> _Input data_
· · ·
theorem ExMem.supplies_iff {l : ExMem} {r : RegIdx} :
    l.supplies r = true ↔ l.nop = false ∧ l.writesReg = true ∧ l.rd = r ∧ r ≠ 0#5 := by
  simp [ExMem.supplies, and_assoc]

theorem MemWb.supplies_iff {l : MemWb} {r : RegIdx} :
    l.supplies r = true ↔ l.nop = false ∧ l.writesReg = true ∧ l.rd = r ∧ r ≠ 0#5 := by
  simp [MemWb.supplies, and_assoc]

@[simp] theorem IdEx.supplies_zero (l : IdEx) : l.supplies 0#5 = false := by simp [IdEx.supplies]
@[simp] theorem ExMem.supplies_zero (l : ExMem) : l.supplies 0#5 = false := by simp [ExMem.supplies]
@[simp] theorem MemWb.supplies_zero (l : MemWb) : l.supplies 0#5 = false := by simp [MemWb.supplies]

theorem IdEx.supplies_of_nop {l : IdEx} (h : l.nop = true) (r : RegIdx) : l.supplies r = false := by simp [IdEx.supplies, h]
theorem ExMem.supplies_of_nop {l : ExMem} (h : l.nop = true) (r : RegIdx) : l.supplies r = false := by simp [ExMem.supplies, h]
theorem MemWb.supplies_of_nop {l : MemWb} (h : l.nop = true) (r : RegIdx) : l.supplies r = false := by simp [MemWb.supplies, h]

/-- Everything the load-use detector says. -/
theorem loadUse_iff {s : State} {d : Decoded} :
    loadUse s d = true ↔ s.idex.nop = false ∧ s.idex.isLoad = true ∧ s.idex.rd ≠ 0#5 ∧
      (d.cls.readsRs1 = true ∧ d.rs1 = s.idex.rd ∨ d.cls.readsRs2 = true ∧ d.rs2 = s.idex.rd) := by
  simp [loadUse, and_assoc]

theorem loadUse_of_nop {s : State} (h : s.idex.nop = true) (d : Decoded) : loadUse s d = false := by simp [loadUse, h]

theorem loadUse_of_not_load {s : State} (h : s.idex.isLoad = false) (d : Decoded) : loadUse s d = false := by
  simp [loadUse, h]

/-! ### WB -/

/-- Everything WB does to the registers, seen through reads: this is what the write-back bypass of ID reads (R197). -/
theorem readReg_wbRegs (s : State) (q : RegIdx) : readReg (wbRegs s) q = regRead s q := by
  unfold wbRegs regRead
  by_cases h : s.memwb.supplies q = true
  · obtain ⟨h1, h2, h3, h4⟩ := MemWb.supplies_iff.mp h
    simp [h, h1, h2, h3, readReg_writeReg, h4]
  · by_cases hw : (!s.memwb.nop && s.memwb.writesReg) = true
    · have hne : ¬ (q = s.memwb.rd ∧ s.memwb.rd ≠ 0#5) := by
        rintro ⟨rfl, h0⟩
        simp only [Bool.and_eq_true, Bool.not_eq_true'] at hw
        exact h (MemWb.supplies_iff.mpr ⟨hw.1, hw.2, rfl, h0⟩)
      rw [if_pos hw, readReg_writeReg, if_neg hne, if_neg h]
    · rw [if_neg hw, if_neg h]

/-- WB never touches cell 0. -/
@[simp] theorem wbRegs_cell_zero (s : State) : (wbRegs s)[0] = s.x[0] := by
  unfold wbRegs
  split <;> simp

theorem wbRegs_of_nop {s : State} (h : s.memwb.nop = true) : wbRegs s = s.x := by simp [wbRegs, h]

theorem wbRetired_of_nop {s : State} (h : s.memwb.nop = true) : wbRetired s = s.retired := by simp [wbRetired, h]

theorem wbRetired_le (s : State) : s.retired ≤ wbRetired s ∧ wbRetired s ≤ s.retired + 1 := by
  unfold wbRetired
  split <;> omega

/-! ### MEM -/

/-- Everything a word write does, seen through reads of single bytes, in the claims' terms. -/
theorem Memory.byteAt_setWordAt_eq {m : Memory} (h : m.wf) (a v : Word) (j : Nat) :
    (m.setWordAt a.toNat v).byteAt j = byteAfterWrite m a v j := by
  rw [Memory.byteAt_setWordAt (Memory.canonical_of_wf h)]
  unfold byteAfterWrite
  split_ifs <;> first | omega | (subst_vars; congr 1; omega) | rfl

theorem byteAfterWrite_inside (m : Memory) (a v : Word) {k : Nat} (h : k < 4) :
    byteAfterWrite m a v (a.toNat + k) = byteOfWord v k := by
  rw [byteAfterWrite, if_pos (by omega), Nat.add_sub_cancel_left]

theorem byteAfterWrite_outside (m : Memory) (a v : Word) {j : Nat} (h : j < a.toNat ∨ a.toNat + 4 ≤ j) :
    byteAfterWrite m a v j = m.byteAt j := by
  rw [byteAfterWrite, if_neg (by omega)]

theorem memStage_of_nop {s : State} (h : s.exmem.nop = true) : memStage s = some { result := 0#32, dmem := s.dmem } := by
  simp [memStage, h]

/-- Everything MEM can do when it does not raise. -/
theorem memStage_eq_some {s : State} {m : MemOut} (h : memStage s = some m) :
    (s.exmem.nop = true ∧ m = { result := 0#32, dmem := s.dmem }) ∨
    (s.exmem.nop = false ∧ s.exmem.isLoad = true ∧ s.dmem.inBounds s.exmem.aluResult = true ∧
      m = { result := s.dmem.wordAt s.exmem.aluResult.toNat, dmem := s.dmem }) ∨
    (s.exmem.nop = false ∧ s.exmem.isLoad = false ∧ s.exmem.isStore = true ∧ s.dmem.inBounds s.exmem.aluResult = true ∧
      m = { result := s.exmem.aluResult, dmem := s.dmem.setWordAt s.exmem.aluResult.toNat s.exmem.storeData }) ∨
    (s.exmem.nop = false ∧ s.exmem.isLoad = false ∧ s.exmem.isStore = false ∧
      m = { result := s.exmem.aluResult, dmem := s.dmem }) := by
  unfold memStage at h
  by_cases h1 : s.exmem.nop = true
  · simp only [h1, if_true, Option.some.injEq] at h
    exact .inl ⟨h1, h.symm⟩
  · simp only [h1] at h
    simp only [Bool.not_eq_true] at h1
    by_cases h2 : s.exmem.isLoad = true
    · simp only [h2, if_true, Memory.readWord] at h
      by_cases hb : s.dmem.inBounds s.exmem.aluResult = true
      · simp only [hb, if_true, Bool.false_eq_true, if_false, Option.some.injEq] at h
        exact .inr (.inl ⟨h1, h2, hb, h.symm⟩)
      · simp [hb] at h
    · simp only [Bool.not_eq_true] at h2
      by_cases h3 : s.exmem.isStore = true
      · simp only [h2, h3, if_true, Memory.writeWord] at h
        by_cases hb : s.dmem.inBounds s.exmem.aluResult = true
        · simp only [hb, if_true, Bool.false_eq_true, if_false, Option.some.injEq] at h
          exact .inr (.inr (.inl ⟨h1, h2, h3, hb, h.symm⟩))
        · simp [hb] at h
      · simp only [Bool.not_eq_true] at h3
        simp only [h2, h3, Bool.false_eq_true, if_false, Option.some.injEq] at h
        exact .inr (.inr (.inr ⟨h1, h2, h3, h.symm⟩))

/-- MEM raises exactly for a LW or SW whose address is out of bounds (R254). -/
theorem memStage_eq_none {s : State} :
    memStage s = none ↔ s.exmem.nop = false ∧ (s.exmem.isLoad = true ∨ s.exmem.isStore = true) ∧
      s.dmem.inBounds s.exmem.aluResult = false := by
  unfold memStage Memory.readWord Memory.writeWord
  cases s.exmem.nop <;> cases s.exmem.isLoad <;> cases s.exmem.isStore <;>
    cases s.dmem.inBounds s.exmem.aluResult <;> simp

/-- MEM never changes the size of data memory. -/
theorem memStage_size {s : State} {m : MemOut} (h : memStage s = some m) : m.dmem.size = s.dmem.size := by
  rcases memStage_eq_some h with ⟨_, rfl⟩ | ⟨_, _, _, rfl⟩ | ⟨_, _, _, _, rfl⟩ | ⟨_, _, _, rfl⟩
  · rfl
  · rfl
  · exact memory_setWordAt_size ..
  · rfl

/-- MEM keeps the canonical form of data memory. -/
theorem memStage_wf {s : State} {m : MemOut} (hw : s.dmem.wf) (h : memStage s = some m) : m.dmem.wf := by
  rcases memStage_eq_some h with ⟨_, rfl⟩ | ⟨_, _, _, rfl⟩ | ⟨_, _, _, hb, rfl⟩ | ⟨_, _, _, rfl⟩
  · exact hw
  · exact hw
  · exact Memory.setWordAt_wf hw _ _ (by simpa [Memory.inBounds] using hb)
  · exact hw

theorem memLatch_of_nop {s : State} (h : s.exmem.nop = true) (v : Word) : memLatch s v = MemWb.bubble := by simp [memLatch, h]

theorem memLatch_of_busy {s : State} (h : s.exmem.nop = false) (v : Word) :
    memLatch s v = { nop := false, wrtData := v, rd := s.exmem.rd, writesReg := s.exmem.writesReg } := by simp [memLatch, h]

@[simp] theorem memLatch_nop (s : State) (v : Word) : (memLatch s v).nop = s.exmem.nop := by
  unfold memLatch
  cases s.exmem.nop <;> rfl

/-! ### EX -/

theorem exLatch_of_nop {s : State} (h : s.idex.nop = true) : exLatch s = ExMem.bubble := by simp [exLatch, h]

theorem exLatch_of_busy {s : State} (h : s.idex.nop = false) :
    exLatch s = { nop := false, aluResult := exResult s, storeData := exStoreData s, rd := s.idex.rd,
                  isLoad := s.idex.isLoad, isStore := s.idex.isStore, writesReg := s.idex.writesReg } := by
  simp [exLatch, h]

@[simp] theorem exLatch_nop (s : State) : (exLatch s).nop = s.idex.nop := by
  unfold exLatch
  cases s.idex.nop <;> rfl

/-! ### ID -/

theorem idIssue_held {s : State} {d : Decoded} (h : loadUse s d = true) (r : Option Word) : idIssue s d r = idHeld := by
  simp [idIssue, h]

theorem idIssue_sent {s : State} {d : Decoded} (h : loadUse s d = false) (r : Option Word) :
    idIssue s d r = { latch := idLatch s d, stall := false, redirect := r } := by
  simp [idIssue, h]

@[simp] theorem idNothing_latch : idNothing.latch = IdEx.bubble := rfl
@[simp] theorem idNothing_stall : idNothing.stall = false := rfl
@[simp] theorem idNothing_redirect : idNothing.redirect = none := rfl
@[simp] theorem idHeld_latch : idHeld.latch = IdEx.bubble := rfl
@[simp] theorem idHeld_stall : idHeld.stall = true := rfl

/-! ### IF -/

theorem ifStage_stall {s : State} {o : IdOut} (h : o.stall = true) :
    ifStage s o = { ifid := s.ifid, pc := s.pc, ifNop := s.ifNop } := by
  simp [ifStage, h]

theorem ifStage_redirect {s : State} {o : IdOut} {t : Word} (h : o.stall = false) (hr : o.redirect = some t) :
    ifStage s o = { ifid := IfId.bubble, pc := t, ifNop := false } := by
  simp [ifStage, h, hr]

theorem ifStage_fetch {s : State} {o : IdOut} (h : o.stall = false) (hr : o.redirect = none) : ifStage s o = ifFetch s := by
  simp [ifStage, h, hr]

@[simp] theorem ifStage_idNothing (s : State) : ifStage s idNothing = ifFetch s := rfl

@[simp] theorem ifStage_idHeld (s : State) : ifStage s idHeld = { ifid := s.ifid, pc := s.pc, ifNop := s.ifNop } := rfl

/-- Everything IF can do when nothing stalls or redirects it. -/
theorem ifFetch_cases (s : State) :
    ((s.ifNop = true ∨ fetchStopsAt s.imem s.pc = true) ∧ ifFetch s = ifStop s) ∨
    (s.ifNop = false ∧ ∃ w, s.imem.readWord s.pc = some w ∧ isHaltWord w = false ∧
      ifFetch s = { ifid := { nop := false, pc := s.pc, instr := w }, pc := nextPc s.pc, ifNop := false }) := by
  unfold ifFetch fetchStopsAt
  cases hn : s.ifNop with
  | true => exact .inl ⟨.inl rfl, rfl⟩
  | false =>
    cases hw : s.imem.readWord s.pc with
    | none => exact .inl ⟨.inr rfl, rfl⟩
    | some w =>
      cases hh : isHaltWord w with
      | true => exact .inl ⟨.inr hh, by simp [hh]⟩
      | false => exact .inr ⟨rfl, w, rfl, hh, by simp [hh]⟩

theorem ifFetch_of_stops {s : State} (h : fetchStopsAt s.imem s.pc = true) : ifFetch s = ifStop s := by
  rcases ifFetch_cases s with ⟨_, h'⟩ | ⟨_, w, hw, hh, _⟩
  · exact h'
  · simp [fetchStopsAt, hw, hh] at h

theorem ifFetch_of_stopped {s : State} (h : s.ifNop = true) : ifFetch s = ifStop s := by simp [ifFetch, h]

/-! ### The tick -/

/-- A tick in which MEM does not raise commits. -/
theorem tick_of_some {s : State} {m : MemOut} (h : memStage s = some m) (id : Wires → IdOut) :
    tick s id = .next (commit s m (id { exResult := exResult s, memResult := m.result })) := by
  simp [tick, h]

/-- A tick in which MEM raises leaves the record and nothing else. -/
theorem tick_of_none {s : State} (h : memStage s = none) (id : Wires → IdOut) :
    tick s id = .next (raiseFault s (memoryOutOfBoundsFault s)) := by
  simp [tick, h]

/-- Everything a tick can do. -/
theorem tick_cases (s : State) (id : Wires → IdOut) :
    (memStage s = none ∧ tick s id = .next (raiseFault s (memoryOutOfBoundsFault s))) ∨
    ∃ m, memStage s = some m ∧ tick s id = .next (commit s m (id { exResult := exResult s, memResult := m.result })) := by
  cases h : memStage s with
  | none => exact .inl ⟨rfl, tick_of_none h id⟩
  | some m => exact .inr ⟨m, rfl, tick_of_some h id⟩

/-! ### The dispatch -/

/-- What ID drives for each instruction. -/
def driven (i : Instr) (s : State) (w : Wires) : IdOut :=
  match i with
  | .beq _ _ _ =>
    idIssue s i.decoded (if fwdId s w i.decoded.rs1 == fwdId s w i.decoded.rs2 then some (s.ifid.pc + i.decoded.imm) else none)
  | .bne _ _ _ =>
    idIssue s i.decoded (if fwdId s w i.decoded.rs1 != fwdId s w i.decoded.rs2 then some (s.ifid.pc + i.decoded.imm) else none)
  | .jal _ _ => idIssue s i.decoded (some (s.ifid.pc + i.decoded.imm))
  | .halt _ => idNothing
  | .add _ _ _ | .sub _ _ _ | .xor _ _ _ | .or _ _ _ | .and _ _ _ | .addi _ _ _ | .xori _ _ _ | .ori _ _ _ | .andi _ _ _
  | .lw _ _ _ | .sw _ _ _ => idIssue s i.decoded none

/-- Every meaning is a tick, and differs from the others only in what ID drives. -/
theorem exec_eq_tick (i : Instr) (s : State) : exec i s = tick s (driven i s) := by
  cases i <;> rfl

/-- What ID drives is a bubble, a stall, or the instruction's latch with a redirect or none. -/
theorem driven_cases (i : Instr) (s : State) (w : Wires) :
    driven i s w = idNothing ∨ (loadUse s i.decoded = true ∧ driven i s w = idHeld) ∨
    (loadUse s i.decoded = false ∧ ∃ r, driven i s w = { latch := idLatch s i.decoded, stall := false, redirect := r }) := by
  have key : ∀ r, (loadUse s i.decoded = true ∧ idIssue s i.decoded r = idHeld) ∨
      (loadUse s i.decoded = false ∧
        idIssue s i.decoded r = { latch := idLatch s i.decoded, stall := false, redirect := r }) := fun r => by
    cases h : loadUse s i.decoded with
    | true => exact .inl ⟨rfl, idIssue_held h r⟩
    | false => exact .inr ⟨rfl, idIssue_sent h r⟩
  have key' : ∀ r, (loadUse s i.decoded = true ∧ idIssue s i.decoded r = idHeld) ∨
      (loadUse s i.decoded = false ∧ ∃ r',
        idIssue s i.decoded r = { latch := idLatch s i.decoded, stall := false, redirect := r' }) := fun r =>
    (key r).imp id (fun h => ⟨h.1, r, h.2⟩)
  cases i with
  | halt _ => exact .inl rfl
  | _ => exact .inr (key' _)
· · ·
> _Work order_
Your answer should consist only of the lines above between the line holding "s.idex.nop = false)" and the line holding "aluResult := exResult", inclusive, each transcribed exactly.

> _Your response_
theorem exLatch_of_busy {s : State} (h : s.idex.nop = false) :
    exLatch s = { nop := false, aluResult := exResult s, storeData := exStoreData s, rd := s.idex.rd,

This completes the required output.